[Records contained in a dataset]
◆ ◆ ◆ ◆ ◆

theorem State.portHold_keeps {w₀ : Bool} {s₀ s : State} (hk : Keeps w₀ s₀ s) (p : Fin 16) :
    Keeps w₀ s₀ (State.portHold s p) := by
  unfold State.portHold
  repeat' first
    | with_reducible assumption
    | with_reducible apply State.until_keeps
    | with_reducible apply State.setMac_keeps
    | with_reducible apply State.transmit_keeps
    | with_reducible apply Keeps.each
    | with_reducible apply Keeps.ite
    | intro _
    | (with_reducible apply Keeps.cons; first | with_reducible assumption | with_reducible apply State.until_keeps | with_reducible apply State.setMac_keeps | with_reducible apply State.transmit_keeps | with_reducible apply Keeps.each | with_reducible apply Keeps.ite)
    | split
    | dsimp only

theorem State.leave_keeps {w₀ : Bool} {s₀ s : State} (hk : Keeps w₀ s₀ s) (p : Fin 16) (e : Egress) :
    Keeps w₀ s₀ (State.leave s p e) := by
  unfold State.leave
  repeat' first
    | with_reducible assumption
    | with_reducible apply State.emit_keeps
    | with_reducible apply State.setPair_keeps
    | with_reducible apply Keeps.each
    | with_reducible apply Keeps.ite
    | intro _
    | (with_reducible apply Keeps.cons; first | with_reducible assumption | with_reducible apply State.emit_keeps | with_reducible apply State.setPair_keeps | with_reducible apply Keeps.each | with_reducible apply Keeps.ite)
    | split
    | dsimp only

theorem State.portPause_keeps {w₀ : Bool} {s₀ s : State} (hk : Keeps w₀ s₀ s) (p : Fin 16) (status : BitVec 8) :
    Keeps w₀ s₀ (State.portPause s p status) := by
  unfold State.portPause
  repeat' first
    | with_reducible assumption
    | with_reducible apply State.setMac_keeps
    | with_reducible apply State.setEgress_keeps
    | with_reducible apply State.leave_keeps
    | with_reducible apply Keeps.each
    | with_reducible apply Keeps.ite
    | intro _
    | (with_reducible apply Keeps.cons; first | with_reducible assumption | with_reducible apply State.setMac_keeps | with_reducible apply State.setEgress_keeps | with_reducible apply State.leave_keeps | with_reducible apply Keeps.each | with_reducible apply Keeps.ite)
    | split
    | dsimp only

theorem State.requestPause_keeps {w₀ : Bool} {s₀ s : State} (hk : Keeps w₀ s₀ s) (on : Bool) :
    Keeps w₀ s₀ (State.requestPause s on) := by
  unfold State.requestPause
  repeat' first
    | with_reducible assumption
    | with_reducible apply State.setMac_keeps
    | with_reducible apply State.bump_keeps
    | with_reducible apply Keeps.each
    | with_reducible apply Keeps.ite
    | intro _
    | (with_reducible apply Keeps.cons; first | with_reducible assumption | with_reducible apply State.setMac_keeps | with_reducible apply State.bump_keeps | with_reducible apply Keeps.each | with_reducible apply Keeps.ite)
    | split
    | dsimp only

theorem State.sendSync_keeps {w₀ : Bool} {s₀ s : State} (hk : Keeps w₀ s₀ s) (m : MemberId) (y : SyncOut) :
    Keeps w₀ s₀ (State.sendSync s m y) := by
  unfold State.sendSync
  repeat' first
    | with_reducible assumption
    | with_reducible apply State.sendBare_keeps
    | with_reducible apply Keeps.each
    | with_reducible apply Keeps.ite
    | intro _
    | (with_reducible apply Keeps.cons; first | with_reducible assumption | with_reducible apply State.sendBare_keeps | with_reducible apply Keeps.each | with_reducible apply Keeps.ite)
    | split
    | dsimp only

◆ ◆ ◆ ◆ ◆

_Your instructions:_
Without any change, reproduce the data in full.

_Your response:_
theorem State.portHold_keeps {w₀ : Bool} {s₀ s : State} (hk : Keeps w₀ s₀ s) (p : Fin 16) :
    Keeps w₀ s₀ (State.portHold s p) := by
  unfold State.portHold
  repeat' first
    | with_reducible assumption
    | with_reducible apply State.until_keeps
    | with_reducible apply State.setMac_keeps
    | with_reducible apply State.transmit_keeps
    | with_reducible apply Keeps.each
    | with_reducible apply Keeps.ite
    | intro _
    | (with_reducible apply Keeps.cons; first | with_reducible assumption | with_reducible apply State.until_keeps | with_reducible apply State.setMac_keeps | with_reducible apply State.transmit_keeps | with_reducible apply Keeps.each | with_reducible apply Keeps.ite)
    | split
    | dsimp only

theorem State.leave_keeps {w₀ : Bool} {s₀ s : State} (hk : Keeps w₀ s₀ s) (p : Fin 16) (e : Egress) :
    Keeps w₀ s₀ (State.leave s p e) := by
  unfold State.leave
  repeat' first
    | with_reducible assumption
    | with_reducible apply State.emit_keeps
    | with_reducible apply State.setPair_keeps
    | with_reducible apply Keeps.each
    | with_reducible apply Keeps.ite
    | intro _
    | (with_reducible apply Keeps.cons; first | with_reducible assumption | with_reducible apply State.emit_keeps | with_reducible apply State.setPair_keeps | with_reducible apply Keeps.each | with_reducible apply Keeps.ite)
    | split
    | dsimp only

theorem State.portPause_keeps {w₀ : Bool} {s₀ s : State} (hk : Keeps w₀ s₀ s) (p : Fin 16) (status : BitVec 8) :
    Keeps w₀ s₀ (State.portPause s p status) := by
  unfold State.portPause
  repeat' first
    | with_reducible assumption
    | with_reducible apply State.setMac_keeps
    | with_reducible apply State.setEgress_keeps
    | with_reducible apply State.leave_keeps
    | with_reducible apply Keeps.each
    | with_reducible apply Keeps.ite
    | intro _
    | (with_reducible apply Keeps.cons; first | with_reducible assumption | with_reducible apply State.setMac_keeps | with_reducible apply State.setEgress_keeps | with_reducible apply State.leave_keeps | with_reducible apply Keeps.each | with_reducible apply Keeps.ite)
    | split
    | dsimp only

theorem State.requestPause_keeps {w₀ : Bool} {s₀ s : State} (hk : Keeps w₀ s₀ s) (on : Bool) :
    Keeps w₀ s₀ (State.requestPause s on) := by
  unfold State.requestPause
  repeat' first
    | with_reducible assumption
    | with_reducible apply State.setMac_keeps
    | with_reducible apply State.bump_keeps
    | with_reducible apply Keeps.each
    | with_reducible apply Keeps.ite
    | intro _
    | (with_reducible apply Keeps.cons; first | with_reducible assumption | with_reducible apply State.setMac_keeps | with_reducible apply State.bump_keeps | with_reducible apply Keeps.each | with_reducible apply Keeps.ite)
    | split
    | dsimp only

theorem State.sendSync_keeps {w₀ : Bool} {s₀ s : State} (hk : Keeps w₀ s₀ s) (m : MemberId) (y : SyncOut) :
    Keeps w₀ s₀ (State.sendSync s m y) := by
  unfold State.sendSync
  repeat' first
    | with_reducible assumption
    | with_reducible apply State.sendBare_keeps
    | with_reducible apply Keeps.each
    | with_reducible apply Keeps.ite
    | intro _
    | (with_reducible apply Keeps.cons; first | with_reducible assumption | with_reducible apply State.sendBare_keeps | with_reducible apply Keeps.each | with_reducible apply Keeps.ite)
    | split
    | dsimp only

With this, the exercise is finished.